• _Task goal_
Each line containing the string "Bool" should be copied out of the entries.

╭─ Data

def Touch.sigStrobe : Nat := 0x1E000000000000000000000000000000000000000000000
theorem Keep.sigStrobe {old : Machine.State} {r : Nat}
    (har : Area.sub Touch.sigStrobe ar = true) (h : Keep ar s t) : Keep ar s (Machine.State.sigStrobe t old r) := by
  unfold Machine.State.sigStrobe
  repeat' (with_reducible first
    | assumption
    | apply Keep.ite
    | apply Keep.put
    | (refine Area.sub_trans (b := Touch.sigStrobe) ?_ har; decide)
    | (refine Area.fld_mono (a := Touch.sigStrobe) ?_ har; decide)
    | split
    | intro _ _ _
    | intro _ _)

def Touch.strobeEffect : Nat := 0x2858C8801000000000E8300040020001EB4400000068200000000000008100000000009BAE0620
theorem Keep.strobeEffect {old : Machine.State} {g : Nat}
    (har : Area.sub Touch.strobeEffect ar = true) (h : Keep ar s t) : Keep ar s (Machine.State.strobeEffect t old g) := by
  unfold Machine.State.strobeEffect
  repeat' (with_reducible first
    | assumption
    | (extract_lets +onlyGivenNames x; (apply Keep.cut x); rotate_left; intro _; clear_value x; rotate_right; subst x)
    | (extract_lets +onlyGivenNames x; have hf : (∀ z, x z = x z) := fun _ => rfl; clear hf; subst x; try dsimp -zeta only)
    | (extract_lets +onlyGivenNames x; clear_value x)
    | apply Keep.applyLink
    | apply Keep.bufStates
    | apply Keep.toneEff
    | apply Keep.ovlyStat
    | apply Keep.drawnStrobe
    | apply Keep.engineOff
    | apply Keep.sigStrobe
    | apply Keep.timeStrobe
    | apply Keep.portStrobe
    | apply Keep.srcSwitch
    | (refine Area.sub_trans (b := Touch.strobeEffect) ?_ har; decide)
    | apply Keep.foldl
    | dsimp -zeta only
    | split
    | intro _ _ _
    | intro _ _
    | (refine Keep.rec_view ?_ ?_; rotate_left; first | assumption | apply Keep.applyLink | apply Keep.bufStates | apply Keep.toneEff | apply Keep.ovlyStat | apply Keep.drawnStrobe | apply Keep.engineOff | apply Keep.sigStrobe | apply Keep.timeStrobe | apply Keep.portStrobe | apply Keep.srcSwitch | apply Keep.foldl))

def Touch.steerClamp : Nat := 0x800000000000000000000000000000000000000020400000000000000000000010000000
theorem Keep.steerClamp
    (har : Area.sub Touch.steerClamp ar = true) (h : Keep ar s t) : Keep ar s (Machine.State.steerClamp t) := by
  unfold Machine.State.steerClamp
  repeat' (with_reducible first
    | assumption
    | (extract_lets +onlyGivenNames x; (apply Keep.cut x); rotate_left; intro _; clear_value x; rotate_right; subst x)
    | (extract_lets +onlyGivenNames x; have hf : (∀ z, x z = x z) := fun _ => rfl; clear hf; subst x; try dsimp -zeta only)
    | (extract_lets +onlyGivenNames x; clear_value x)
    | apply Keep.ite
    | apply Keep.putI
    | apply Keep.raise
    | (refine Area.sub_trans (b := Touch.steerClamp) ?_ har; decide)
    | (refine Area.fld_mono (a := Touch.steerClamp) ?_ har; decide)
    | apply Keep.foldl
    | dsimp -zeta only
    | split
    | intro _ _ _
    | intro _ _)

def Touch.geomStrobe : Nat := 0x800000000000000000000000000000000000000020400000000000000000000090000000
theorem Keep.geomStrobe
    (har : Area.sub Touch.geomStrobe ar = true) (h : Keep ar s t) : Keep ar s (Machine.State.geomStrobe t) := by
  unfold Machine.State.geomStrobe
  repeat' (with_reducible first
    | assumption
    | (extract_lets +onlyGivenNames x; (apply Keep.cut x); rotate_left; intro _; clear_value x; rotate_right; subst x)
    | (extract_lets +onlyGivenNames x; have hf : (∀ z, x z = x z) := fun _ => rfl; clear hf; subst x; try dsimp -zeta only)
    | (extract_lets +onlyGivenNames x; clear_value x)
    | apply Keep.raiseIf
    | apply Keep.copyGroup
    | apply Keep.steerClamp
    | (refine Area.sub_trans (b := Touch.geomStrobe) ?_ har; decide)
    | (refine Area.fld_mono (a := Touch.geomStrobe) ?_ har; decide)
    | dsimp -zeta only
    | intro _ _ _
    | intro _ _)

def Touch.strobeApply : Nat := 0x2858C8801000000000E8300040020001EB4400000068202040000000008100000000219BAE0628
theorem Keep.strobeApply {g : Nat}
    (har : Area.sub Touch.strobeApply ar = true) (h : Keep ar s t) : Keep ar s (Machine.State.strobeApply t g) := by
  unfold Machine.State.strobeApply
  repeat' (with_reducible first
    | assumption
    | (extract_lets +onlyGivenNames x; (apply Keep.cut x); rotate_left; intro _; clear_value x; rotate_right; subst x)
    | (extract_lets +onlyGivenNames x; have hf : (∀ z, x z = x z) := fun _ => rfl; clear hf; subst x; try dsimp -zeta only)
    | (extract_lets +onlyGivenNames x; clear_value x)
    | apply Keep.ite
    | apply Keep.copyGroup
    | apply Keep.strobeDone
    | apply Keep.timingStrobe
    | apply Keep.strobeEffect
    | apply Keep.geomStrobe
    | (refine Area.sub_trans (b := Touch.strobeApply) ?_ har; decide)
    | dsimp -zeta only
    | split
    | intro _ _ _
    | intro _ _)

def Touch.strobesAt : Nat := 0x2858C8801000000000E8300040020001EB4400000068202040000000008100000000219BAE0628
theorem Keep.strobesAt {gs : List Nat} {launch : Int} {sf : Nat} {frame : Bool}
    (har : Area.sub Touch.strobesAt ar = true) (h : Keep ar s t) : Keep ar s (Machine.State.strobesAt t gs launch sf frame) := by
  unfold Machine.State.strobesAt
  repeat' (with_reducible first
    | assumption
    | (extract_lets +onlyGivenNames x; (apply Keep.cut x); rotate_left; intro _; clear_value x; rotate_right; subst x)
    | (extract_lets +onlyGivenNames x; have hf : (∀ z, x z = x z) := fun _ => rfl; clear hf; subst x; try dsimp -zeta only)
    | (extract_lets +onlyGivenNames x; clear_value x)
    | apply Keep.ite
    | apply Keep.strobeApply
    | (refine Area.sub_trans (b := Touch.strobesAt) ?_ har; decide)
    | apply Keep.foldl
    | dsimp -zeta only
    | split
    | intro _ _ _
    | intro _ _)

def Touch.updateIn : Nat := 0x280000800030000000000000000000000300000000000000000000000000000000002310020128
theorem Keep.updateIn {r : Sys2Proof.Req} {groups : Nat} {w : Sys2Proof.When}
    (har : Area.sub Touch.updateIn ar = true) (h : Keep ar s t) : Keep ar s (Machine.State.updateIn t r groups w) := by
  unfold Machine.State.updateIn
  repeat' (with_reducible first
    | assumption
    | apply Keep.ite
    | apply Keep.hostWaits
    | apply Keep.updateBy
    | (refine Area.sub_trans (b := Touch.updateIn) ?_ har; decide)
    | split
    | intro _ _ _
    | intro _ _)

def Touch.execUpdateNextFrame : Nat := 0x280000800030000000000000000000000300000000000000000000000000000000002310020128
theorem Keep.execUpdateNextFrame {r : Sys2Proof.Req} {groups : Nat}
    (har : Area.sub Touch.execUpdateNextFrame ar = true) (h : Keep ar s t) : KeepO ar s (Machine.execUpdateNextFrame r groups t) := by
  unfold Machine.execUpdateNextFrame
  repeat' (with_reducible first
    | assumption
    | apply KeepO.next
    | apply KeepO.ite
    | apply Keep.updateIn
    | (refine Area.sub_trans (b := Touch.execUpdateNextFrame) ?_ har; decide)
    | intro _ _ _
    | intro _ _)

def Touch.execPersActNextFrame : Nat := 0x2800008000300000000000000000000000000000000000000000000113000000027C0018005120
theorem Keep.execPersActNextFrame {r : Sys2Proof.Req} {slot : Nat}
    (har : Area.sub Touch.execPersActNextFrame ar = true) (h : Keep ar s t) : KeepO ar s (Machine.execPersActNextFrame r slot t) := by
  unfold Machine.execPersActNextFrame
  repeat' (with_reducible first
    | assumption
    | apply KeepO.next
    | apply KeepO.ite
    | apply Keep.actBy
    | (refine Area.sub_trans (b := Touch.execPersActNextFrame) ?_ har; decide)
    | intro _ _ _
    | intro _ _)

def Touch.execMirrorStrobe : Nat := 0x2800008000806000000000000000000000000000000000000000000113000000027C2318005128
theorem Keep.execMirrorStrobe {value : Sys2Proof.Word} {time : Bool} {target : Nat} {digest : List Sys2Proof.Byte} {act : Bool}
    (har : Area.sub Touch.execMirrorStrobe ar = true) (h : Keep ar s t) : KeepO ar s (Machine.execMirrorStrobe value time target digest act t) := by
  unfold Machine.execMirrorStrobe
  repeat' (with_reducible first
    | assumption
    | apply KeepO.next
    | apply KeepO.ite
    | (extract_lets +onlyGivenNames x; (first | apply KeepO.cut x | apply Keep.cut x); rotate_left; intro _; clear_value x; rotate_right; subst x)
    | (extract_lets +onlyGivenNames x; have hf : (∀ z, x z = x z) := fun _ => rfl; clear hf; subst x; try dsimp -zeta only)
    | (extract_lets +onlyGivenNames x; clear_value x)
    | apply Keep.ite
    | apply Keep.actRefuse
    | apply Keep.setPend
    | apply Keep.actDropped
    | apply Keep.actRequest
    | apply Keep.setFit
    | apply Keep.strobeSet
    | apply Keep.strobeLate
    | apply Keep.outOfStep
    | apply Keep.rxNext
    | (refine Area.sub_trans (b := Touch.execMirrorStrobe) ?_ har; decide)
    | apply Keep.foldl
    | dsimp -zeta only
    | split
    | intro _ _ _
    | intro _ _)

def Touch.execUpdateAtTime : Nat := 0x280000800030000000000000000000000300000000000000000000000000000000002310020128
theorem Keep.execUpdateAtTime {r : Sys2Proof.Req} {groups : Nat}
    (har : Area.sub Touch.execUpdateAtTime ar = true) (h : Keep ar s t) : KeepO ar s (Machine.execUpdateAtTime r groups t) := by
  unfold Machine.execUpdateAtTime
  repeat' (with_reducible first
    | assumption
    | apply KeepO.next
    | apply KeepO.ite
    | apply Keep.updateIn
    | (refine Area.sub_trans (b := Touch.execUpdateAtTime) ?_ har; decide)
    | intro _ _ _
    | intro _ _)

def Touch.execUpdateNextSubframe : Nat := 0x280000800030000000000000000000000300000000000000000000000000000000002310020128
theorem Keep.execUpdateNextSubframe {r : Sys2Proof.Req} {groups : Nat}
    (har : Area.sub Touch.execUpdateNextSubframe ar = true) (h : Keep ar s t) : KeepO ar s (Machine.execUpdateNextSubframe r groups t) := by
  unfold Machine.execUpdateNextSubframe
  repeat' (with_reducible first
    | assumption
    | apply KeepO.next
    | apply KeepO.ite
    | apply Keep.updateIn
    | (refine Area.sub_trans (b := Touch.execUpdateNextSubframe) ?_ har; decide)
    | intro _ _ _
    | intro _ _)

def Touch.execPersActAtTime : Nat := 0x2800008000300000000000000000000000000000000000000000000113000000027C0018005120
theorem Keep.execPersActAtTime {r : Sys2Proof.Req} {slot : Nat}
    (har : Area.sub Touch.execPersActAtTime ar = true) (h : Keep ar s t) : KeepO ar s (Machine.execPersActAtTime r slot t) := by
  unfold Machine.execPersActAtTime
  repeat' (with_reducible first
    | assumption
    | apply KeepO.next
    | apply KeepO.ite
    | apply Keep.actBy
    | (refine Area.sub_trans (b := Touch.execPersActAtTime) ?_ har; decide)
    | intro _ _ _
    | intro _ _)

def Touch.execStrobeApply : Nat := 0x2858C8801000000000E8300040020001EB4400000068202040000000008100000000219BAE0628
theorem Keep.execStrobeApply {g : Nat}
    (har : Area.sub Touch.execStrobeApply ar = true) (h : Keep ar s t) : KeepO ar s (Machine.execStrobeApply g t) := by
  unfold Machine.execStrobeApply
  repeat' (with_reducible first
    | assumption
    | apply KeepO.next
    | apply KeepO.ite
    | (extract_lets +onlyGivenNames x; (first | apply KeepO.cut x | apply Keep.cut x); rotate_left; intro _; clear_value x; rotate_right; subst x)
    | (extract_lets +onlyGivenNames x; have hf : (∀ z, x z = x z) := fun _ => rfl; clear hf; subst x; try dsimp -zeta only)
    | (extract_lets +onlyGivenNames x; clear_value x)
    | apply Keep.ite
    | apply Keep.strobeApply
    | (refine Area.sub_trans (b := Touch.execStrobeApply) ?_ har; decide)
    | dsimp -zeta only
    | split
    | intro _ _ _
    | intro _ _)
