-- ==== Sys2Proof/Laws/KeepSec.lean ====
section
/-!
SUPPORT. The operations and meanings of Machine/Sec.lean keep what `Keep` says.
-/

namespace Sys2Proof

open Sys2Proof.Machine

variable {ar : Nat} {s t u : Machine.State}

def Touch.hssShow : Nat := 0x800000000000000000000000000000000000000000000000000000001604000010000000
theorem Keep.hssShow
    (har : Area.sub Touch.hssShow ar = true) (h : Keep ar s t) : Keep ar s (Machine.State.hssShow t) := by
  unfold Machine.State.hssShow
  repeat' (with_reducible first
    | assumption
    | (extract_lets +onlyGivenNames x; (apply Keep.cut x); rotate_left; intro _; clear_value x; rotate_right; subst x)
    | (extract_lets +onlyGivenNames x; clear_value x)
    | apply Keep.put
    | apply Keep.putB
    | apply Keep.raiseIf
    | (refine Area.sub_trans (b := Touch.hssShow) ?_ har; decide)
    | (refine Area.fld_mono (a := Touch.hssShow) ?_ har; decide)
    | intro _ _ _
    | intro _ _)

def Touch.hssUse : Nat := 0x800000000000000000000000000000000000000000000000000000001604000010008000
theorem Keep.hssUse
    (har : Area.sub Touch.hssUse ar = true) (h : Keep ar s t) : Keep ar s (Machine.State.hssUse t) := by
  exact Keep.hssShow (Area.sub_trans (b := Touch.hssUse) (by decide) har) (Keep.rec_otp (Area.sub_trans (b := Touch.hssUse) (by decide) har)
    ⟨List.prefix_refl _, List.prefix_refl _, fun _ => id, fun _ => id, fun _ => setBit_testBit, Nat.le_succ _⟩ h)

def Touch.attest : Nat := 0x800000000000000000000000000000000000000000000000000000001604000010408000
theorem Keep.attest {from_ : Nat} {to_ : Nat} {room : Nat}
    (har : Area.sub Touch.attest ar = true) (h : Keep ar s t) : KeepFst ar s (Machine.State.attest t from_ to_ room) := by
  unfold Machine.State.attest
  repeat' (with_reducible first
    | assumption
    | apply KeepFst.mk
    | apply KeepFst.ite
    | (extract_lets +onlyGivenNames x; (first | apply KeepFst.cut1 x | apply Keep.cut x); rotate_left; intro _; clear_value x; rotate_right; subst x)
    | (extract_lets +onlyGivenNames x; clear_value x)
    | apply Keep.ite
    | apply Keep.writeBytes
    | apply Keep.hssUse
    | (refine Area.sub_trans (b := Touch.attest) ?_ har; decide)
    | split
    | intro _ _ _
    | intro _ _)

def Touch.challengeDrop : Nat := 0x4000004000000
theorem Keep.challengeDrop
    (har : Area.sub Touch.challengeDrop ar = true) (h : Keep ar s t) : Keep ar s (Machine.State.challengeDrop t) := by
  unfold Machine.State.challengeDrop
  repeat' (with_reducible first
    | assumption
    | (extract_lets +onlyGivenNames x; (apply Keep.cut x); rotate_left; intro _; clear_value x; rotate_right; subst x)
    | (extract_lets +onlyGivenNames x; clear_value x)
    | apply Keep.put
    | (refine Area.sub_trans (b := Touch.challengeDrop) ?_ har; decide)
    | (refine Area.fld_mono (a := Touch.challengeDrop) ?_ har; decide)
    | intro _ _ _
    | intro _ _
    | (refine Keep.rec_sec ?_ ?_; rotate_left; first | assumption | apply Keep.put))

def Touch.dbgLock : Nat := 0x800000000000000000000000000000000000000000000000000000001004000014000000
theorem Keep.dbgLock
    (har : Area.sub Touch.dbgLock ar = true) (h : Keep ar s t) : Keep ar s (Machine.State.dbgLock t) := by
  unfold Machine.State.dbgLock
  repeat' (with_reducible first
    | assumption
    | (extract_lets +onlyGivenNames x; (apply Keep.cut x); rotate_left; intro _; clear_value x; rotate_right; subst x)
    | (extract_lets +onlyGivenNames x; clear_value x)
    | apply Keep.put
    | apply Keep.raiseIf
    | apply Keep.challengeDrop
    | (refine Area.sub_trans (b := Touch.dbgLock) ?_ har; decide)
    | (refine Area.fld_mono (a := Touch.dbgLock) ?_ har; decide)
    | intro _ _ _
    | intro _ _)

def Touch.keyShow : Nat := 0x300000000000000000000000000000000000
theorem Keep.keyShow {n : Nat} {kid : List Sys2Proof.Byte} {valid : Bool}
    (har : Area.sub Touch.keyShow ar = true) (h : Keep ar s t) : Keep ar s (Machine.State.keyShow t n kid valid) := by
  unfold Machine.State.keyShow
  repeat' (with_reducible first
    | assumption
    | (extract_lets +onlyGivenNames x; (apply Keep.cut x); rotate_left; intro _; clear_value x; rotate_right; subst x)
    | (extract_lets +onlyGivenNames x; have hf : (∀ z, x z = x z) := fun _ => rfl; clear hf; subst x; try dsimp -zeta only)
    | (extract_lets +onlyGivenNames x; clear_value x)
    | apply Keep.put
    | apply Keep.putB
    | apply Keep.keysInUse
    | (refine Area.sub_trans (b := Touch.keyShow) ?_ har; decide)
    | (refine Area.fld_mono (a := Touch.keyShow) ?_ har; decide)
    | apply Keep.foldl
    | dsimp -zeta only
    | intro _ _ _
    | intro _ _)

def Touch.keyClear : Nat := 0x300000000000000000000000000004080000
theorem Keep.keyClear {n : Nat}
    (har : Area.sub Touch.keyClear ar = true) (h : Keep ar s t) : Keep ar s (Machine.State.keyClear t n) := by
  unfold Machine.State.keyClear
  repeat' (with_reducible first
    | assumption
    | (extract_lets +onlyGivenNames x; (apply Keep.cut x); rotate_left; intro _; clear_value x; rotate_right; subst x)
    | (extract_lets +onlyGivenNames x; have hf : (∀ z, x z = x z) := fun _ => rfl; clear hf; subst x; try dsimp -zeta only)
    | (extract_lets +onlyGivenNames x; clear_value x)
    | apply Keep.keyShow
    | (refine Area.sub_trans (b := Touch.keyClear) ?_ har; decide)
    | dsimp -zeta only
    | intro _ _ _
    | intro _ _
    | (refine Keep.rec_intk_sec ?_ ?_; rotate_left; first | assumption | apply Keep.keyShow))
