def Touch.strapSet : Nat := 0x280000800000000000000000000000000000000000000000000000000000000000008018000030
theorem Keep.strapSet {reading : Nat}
    (har : Area.sub Touch.strapSet ar = true) (h : Keep ar s t) : Keep ar s (Machine.State.strapSet t reading) := by
  unfold Machine.State.strapSet
  repeat' (with_reducible first
    | assumption
    | (extract_lets +onlyGivenNames x; (apply Keep.cut x); rotate_left; intro _; clear_value x; rotate_right; subst x)
    | (extract_lets +onlyGivenNames x; clear_value x)
    | apply Keep.ite
    | apply Keep.put
    | apply Keep.putB
    | apply Keep.alert
    | apply Keep.recOther
    | (refine Area.sub_trans (b := Touch.strapSet) ?_ har; decide)
    | (refine Area.fld_mono (a := Touch.strapSet) ?_ har; decide)
    | split
    | intro _ _ _
    | intro _ _)

def Touch.loadEnds : Nat := 0x28000480000000000000000000000000000000000000000000000000000000003C038038000032
theorem Keep.loadEnds {reading : Nat}
    (har : Area.sub Touch.loadEnds ar = true) (h : Keep ar s t) : Keep ar s (Machine.State.loadEnds t reading) := by
  unfold Machine.State.loadEnds
  repeat' (with_reducible first
    | assumption
    | (extract_lets +onlyGivenNames x; (apply Keep.cut x); rotate_left; intro _; clear_value x; rotate_right; subst x)
    | (extract_lets +onlyGivenNames x; have hf : RstState := x; clear hf; subst x)
    | (extract_lets +onlyGivenNames x; clear_value x)
    | apply Keep.put
    | apply Keep.otpShow
    | apply Keep.macShow
    | apply Keep.strapSet
    | (refine Area.sub_trans (b := Touch.loadEnds) ?_ har; decide)
    | (refine Area.fld_mono (a := Touch.loadEnds) ?_ har; decide)
    | intro _ _ _
    | intro _ _
    | (refine Keep.rec_rst_pins ?_ rfl ?_; rotate_left; first | assumption | apply Keep.put | apply Keep.otpShow | apply Keep.macShow | apply Keep.strapSet)
    | (refine Keep.rec_rst_pinsH ?_ ?_; rotate_left; first | assumption | apply Keep.put | apply Keep.otpShow | apply Keep.macShow | apply Keep.strapSet))

def Touch.mapsLoad : Nat := 0x280000800000000000000000403800000000000000000000000000000000000000000018000221
theorem Keep.mapsLoad
    (har : Area.sub Touch.mapsLoad ar = true) (h : Keep ar s t) : Keep ar s (Machine.State.mapsLoad t) := by
  unfold Machine.State.mapsLoad
  repeat' (with_reducible first
    | assumption
    | (extract_lets +onlyGivenNames x; (apply Keep.cut x); rotate_left; intro _; clear_value x; rotate_right; subst x)
    | (extract_lets +onlyGivenNames x; clear_value x)
    | apply Keep.ite
    | apply Keep.putI
    | apply Keep.putStaged
    | apply Keep.raiseRec
    | apply Keep.unifReport
    | (refine Area.sub_trans (b := Touch.mapsLoad) ?_ har; decide)
    | (refine Area.fld_mono (a := Touch.mapsLoad) ?_ har; decide)
    | split
    | intro _ _ _
    | intro _ _
    | (refine Keep.rec_pseq ?_ ?_; rotate_left; first | assumption | apply Keep.putI | apply Keep.putStaged | apply Keep.raiseRec | apply Keep.unifReport | apply Keep.ite))

def Touch.regionBoot : Nat := 0x1C0000000000000000000000000000000000000000000000000000000000000000
theorem Keep.regionBoot
    (har : Area.sub Touch.regionBoot ar = true) (h : Keep ar s t) : Keep ar s (Machine.State.regionBoot t) := by
  unfold Machine.State.regionBoot
  repeat' (with_reducible first
    | assumption
    | (extract_lets +onlyGivenNames x; (apply Keep.cut x); rotate_left; intro _; clear_value x; rotate_right; subst x)
    | (extract_lets +onlyGivenNames x; have hf : (∀ z, x z = x z) := fun _ => rfl; clear hf; subst x; try dsimp -zeta only)
    | (extract_lets +onlyGivenNames x; clear_value x)
    | apply Keep.ite
    | apply Keep.regionPut
    | (refine Area.sub_trans (b := Touch.regionBoot) ?_ har; decide)
    | apply Keep.foldl
    | dsimp -zeta only
    | split
    | intro _ _ _
    | intro _ _)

╰─

• _Answer area_
theorem Keep.strobesAt {gs : List Nat} {launch : Int} {sf : Nat} {frame : Bool}
theorem Keep.execMirrorStrobe {value : Sys2Proof.Word} {time : Bool} {target : Nat} {digest : List Sys2Proof.Byte} {act : Bool}
theorem Keep.keyShow {n : Nat} {kid : List Sys2Proof.Byte} {valid : Bool}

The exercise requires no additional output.